Stored data entries:
<<<<

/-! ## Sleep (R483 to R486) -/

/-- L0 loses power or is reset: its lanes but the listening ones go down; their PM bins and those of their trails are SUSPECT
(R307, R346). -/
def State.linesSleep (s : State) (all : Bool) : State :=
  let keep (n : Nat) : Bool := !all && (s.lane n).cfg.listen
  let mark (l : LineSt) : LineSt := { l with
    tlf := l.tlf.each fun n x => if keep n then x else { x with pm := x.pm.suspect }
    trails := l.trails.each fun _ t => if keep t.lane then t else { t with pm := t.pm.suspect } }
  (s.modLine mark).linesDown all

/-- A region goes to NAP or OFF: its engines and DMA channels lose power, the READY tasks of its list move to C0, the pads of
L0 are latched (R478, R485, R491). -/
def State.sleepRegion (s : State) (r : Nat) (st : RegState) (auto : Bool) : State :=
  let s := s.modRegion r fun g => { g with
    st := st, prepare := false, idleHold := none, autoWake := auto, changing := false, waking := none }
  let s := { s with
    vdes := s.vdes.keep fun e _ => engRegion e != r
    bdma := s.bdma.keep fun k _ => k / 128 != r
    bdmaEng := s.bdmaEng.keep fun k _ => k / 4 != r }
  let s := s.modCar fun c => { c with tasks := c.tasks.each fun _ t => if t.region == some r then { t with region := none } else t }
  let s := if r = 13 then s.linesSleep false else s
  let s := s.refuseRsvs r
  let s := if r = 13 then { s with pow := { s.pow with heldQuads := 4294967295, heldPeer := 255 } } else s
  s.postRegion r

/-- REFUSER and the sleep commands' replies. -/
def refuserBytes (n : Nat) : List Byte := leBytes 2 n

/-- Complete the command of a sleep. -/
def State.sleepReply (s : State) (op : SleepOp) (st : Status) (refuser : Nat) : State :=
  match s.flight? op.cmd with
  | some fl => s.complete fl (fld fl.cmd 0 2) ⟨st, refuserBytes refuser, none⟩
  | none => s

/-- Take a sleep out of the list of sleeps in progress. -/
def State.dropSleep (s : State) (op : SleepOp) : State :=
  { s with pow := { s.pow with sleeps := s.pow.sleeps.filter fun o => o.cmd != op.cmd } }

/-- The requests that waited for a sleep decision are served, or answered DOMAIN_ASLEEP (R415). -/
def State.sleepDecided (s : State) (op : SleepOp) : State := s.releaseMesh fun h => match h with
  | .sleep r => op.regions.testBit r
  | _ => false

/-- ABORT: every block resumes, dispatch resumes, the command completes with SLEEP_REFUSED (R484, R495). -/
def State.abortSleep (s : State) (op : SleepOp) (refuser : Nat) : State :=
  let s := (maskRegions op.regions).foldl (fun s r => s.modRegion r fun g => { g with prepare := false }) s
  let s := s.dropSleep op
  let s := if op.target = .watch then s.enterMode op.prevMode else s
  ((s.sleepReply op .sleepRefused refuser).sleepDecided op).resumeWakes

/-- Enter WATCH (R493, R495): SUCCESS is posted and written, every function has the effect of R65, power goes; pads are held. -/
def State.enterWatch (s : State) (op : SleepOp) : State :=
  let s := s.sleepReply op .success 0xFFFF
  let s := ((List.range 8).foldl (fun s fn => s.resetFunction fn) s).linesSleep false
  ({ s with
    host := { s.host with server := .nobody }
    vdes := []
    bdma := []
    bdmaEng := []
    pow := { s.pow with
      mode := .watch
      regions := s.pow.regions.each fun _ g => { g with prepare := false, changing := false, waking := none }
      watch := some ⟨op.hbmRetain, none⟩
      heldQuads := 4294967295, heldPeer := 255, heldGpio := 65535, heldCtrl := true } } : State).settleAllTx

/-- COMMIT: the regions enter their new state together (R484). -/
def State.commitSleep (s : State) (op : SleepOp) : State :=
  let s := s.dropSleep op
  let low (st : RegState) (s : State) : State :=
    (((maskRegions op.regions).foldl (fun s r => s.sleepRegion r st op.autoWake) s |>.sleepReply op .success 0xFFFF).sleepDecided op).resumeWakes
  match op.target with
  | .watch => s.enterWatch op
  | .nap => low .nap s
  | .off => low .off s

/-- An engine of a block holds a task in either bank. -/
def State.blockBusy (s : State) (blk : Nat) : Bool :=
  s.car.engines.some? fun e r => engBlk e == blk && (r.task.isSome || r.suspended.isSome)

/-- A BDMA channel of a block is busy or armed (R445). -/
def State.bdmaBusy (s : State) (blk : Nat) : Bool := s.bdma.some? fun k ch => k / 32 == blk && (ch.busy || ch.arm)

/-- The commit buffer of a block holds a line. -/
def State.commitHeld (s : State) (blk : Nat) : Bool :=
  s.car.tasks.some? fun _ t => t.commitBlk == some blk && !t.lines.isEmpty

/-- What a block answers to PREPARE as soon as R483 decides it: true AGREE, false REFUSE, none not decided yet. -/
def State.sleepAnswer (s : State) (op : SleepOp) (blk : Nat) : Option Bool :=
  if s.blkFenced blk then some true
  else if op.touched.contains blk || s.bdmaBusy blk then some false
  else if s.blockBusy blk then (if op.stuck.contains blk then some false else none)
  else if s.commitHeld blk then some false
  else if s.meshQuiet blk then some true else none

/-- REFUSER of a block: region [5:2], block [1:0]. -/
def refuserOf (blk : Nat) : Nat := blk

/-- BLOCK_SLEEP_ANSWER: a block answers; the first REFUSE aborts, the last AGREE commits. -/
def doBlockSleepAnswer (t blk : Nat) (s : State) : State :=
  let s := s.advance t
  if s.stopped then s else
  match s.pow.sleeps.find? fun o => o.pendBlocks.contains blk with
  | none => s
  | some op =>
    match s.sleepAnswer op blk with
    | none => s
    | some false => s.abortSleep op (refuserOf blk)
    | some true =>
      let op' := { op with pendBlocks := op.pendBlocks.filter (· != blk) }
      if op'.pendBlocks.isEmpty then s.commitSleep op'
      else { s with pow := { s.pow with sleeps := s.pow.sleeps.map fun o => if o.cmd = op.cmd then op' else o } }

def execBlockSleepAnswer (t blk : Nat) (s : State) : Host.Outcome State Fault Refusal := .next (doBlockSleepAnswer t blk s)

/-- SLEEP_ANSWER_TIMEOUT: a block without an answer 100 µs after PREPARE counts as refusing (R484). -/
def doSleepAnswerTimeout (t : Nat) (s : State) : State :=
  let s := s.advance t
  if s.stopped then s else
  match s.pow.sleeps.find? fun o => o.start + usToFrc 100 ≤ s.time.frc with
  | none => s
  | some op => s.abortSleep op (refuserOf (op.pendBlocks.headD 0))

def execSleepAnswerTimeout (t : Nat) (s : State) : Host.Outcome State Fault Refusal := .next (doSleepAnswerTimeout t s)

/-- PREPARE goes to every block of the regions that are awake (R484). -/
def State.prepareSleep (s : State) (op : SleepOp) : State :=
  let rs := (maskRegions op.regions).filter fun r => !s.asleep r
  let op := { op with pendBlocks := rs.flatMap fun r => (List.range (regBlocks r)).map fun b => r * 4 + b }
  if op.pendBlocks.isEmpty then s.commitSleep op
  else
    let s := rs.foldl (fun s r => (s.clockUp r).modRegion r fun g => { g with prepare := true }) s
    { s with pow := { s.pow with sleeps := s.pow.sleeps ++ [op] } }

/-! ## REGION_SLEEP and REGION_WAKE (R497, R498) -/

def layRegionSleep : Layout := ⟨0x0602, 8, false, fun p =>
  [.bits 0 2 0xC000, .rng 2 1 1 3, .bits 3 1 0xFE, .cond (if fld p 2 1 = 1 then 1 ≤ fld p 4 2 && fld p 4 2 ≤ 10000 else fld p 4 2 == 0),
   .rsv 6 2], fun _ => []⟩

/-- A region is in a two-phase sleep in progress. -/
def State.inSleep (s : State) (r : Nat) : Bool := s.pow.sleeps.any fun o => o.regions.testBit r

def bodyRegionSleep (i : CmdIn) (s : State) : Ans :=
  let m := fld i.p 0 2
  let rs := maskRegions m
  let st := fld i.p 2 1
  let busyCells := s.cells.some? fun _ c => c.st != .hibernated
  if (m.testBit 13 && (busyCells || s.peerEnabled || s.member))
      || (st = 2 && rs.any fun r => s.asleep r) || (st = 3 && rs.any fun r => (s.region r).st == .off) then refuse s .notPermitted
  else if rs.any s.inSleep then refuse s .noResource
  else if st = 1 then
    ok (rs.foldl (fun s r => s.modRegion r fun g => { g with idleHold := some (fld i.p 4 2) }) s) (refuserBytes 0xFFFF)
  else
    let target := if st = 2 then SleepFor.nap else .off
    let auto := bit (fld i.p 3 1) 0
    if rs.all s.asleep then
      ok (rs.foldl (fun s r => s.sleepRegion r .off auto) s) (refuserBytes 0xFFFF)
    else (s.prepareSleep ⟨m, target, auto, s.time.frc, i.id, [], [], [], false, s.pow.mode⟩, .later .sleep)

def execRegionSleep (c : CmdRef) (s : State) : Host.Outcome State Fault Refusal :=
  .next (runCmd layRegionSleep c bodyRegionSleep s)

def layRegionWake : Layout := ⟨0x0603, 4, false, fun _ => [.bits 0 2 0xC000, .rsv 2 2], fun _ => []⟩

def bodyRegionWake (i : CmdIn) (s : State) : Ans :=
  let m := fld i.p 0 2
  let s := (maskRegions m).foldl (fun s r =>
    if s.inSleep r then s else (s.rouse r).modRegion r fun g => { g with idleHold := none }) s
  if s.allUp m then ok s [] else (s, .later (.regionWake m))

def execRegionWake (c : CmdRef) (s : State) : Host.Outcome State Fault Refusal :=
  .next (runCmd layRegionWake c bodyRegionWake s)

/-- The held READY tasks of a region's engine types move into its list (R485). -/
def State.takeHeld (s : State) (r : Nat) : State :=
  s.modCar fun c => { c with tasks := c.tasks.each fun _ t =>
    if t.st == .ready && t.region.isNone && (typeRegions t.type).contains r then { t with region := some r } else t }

>>>>
<<<<

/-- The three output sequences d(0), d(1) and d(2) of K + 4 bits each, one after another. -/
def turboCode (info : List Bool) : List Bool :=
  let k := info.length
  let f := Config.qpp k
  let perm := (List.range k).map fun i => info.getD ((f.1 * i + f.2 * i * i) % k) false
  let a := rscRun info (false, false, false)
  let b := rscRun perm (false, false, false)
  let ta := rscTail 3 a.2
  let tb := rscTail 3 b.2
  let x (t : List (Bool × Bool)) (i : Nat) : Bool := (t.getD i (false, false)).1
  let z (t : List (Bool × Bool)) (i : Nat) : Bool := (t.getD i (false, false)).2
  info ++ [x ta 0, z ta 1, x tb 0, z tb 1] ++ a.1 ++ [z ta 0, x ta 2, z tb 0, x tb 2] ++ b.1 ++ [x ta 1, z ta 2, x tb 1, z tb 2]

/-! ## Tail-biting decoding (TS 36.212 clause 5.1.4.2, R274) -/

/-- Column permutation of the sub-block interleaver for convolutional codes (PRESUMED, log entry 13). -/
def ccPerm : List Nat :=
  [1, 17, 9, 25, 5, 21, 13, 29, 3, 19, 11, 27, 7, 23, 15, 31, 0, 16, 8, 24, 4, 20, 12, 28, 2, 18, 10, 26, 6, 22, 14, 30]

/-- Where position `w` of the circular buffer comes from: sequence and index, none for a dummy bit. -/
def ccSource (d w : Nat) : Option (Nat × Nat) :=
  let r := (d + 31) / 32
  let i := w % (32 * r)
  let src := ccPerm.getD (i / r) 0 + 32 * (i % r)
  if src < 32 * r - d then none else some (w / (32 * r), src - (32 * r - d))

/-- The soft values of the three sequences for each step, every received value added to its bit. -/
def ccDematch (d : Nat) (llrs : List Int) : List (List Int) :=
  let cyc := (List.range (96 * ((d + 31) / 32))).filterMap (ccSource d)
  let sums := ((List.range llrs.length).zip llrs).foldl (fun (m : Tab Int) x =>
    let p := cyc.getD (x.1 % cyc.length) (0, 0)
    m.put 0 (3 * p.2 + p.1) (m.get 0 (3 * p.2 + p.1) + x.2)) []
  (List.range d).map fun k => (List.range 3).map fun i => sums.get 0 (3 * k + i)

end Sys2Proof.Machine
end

>>>>

Problem to solve:
Copy out only the lines above from the one with "let s := (maskRegions m).foldl (fun s r =>" to the one with "c bodyRegionWake s)", inclusive, exactly as they stand.

Response to the exercise:
  let s := (maskRegions m).foldl (fun s r =>
    if s.inSleep r then s else (s.rouse r).modRegion r fun g => { g with idleHold := none }) s
  if s.allUp m then ok s [] else (s, .later (.regionWake m))

def execRegionWake (c : CmdRef) (s : State) : Host.Outcome State Fault Refusal :=
  .next (runCmd layRegionWake c bodyRegionWake s)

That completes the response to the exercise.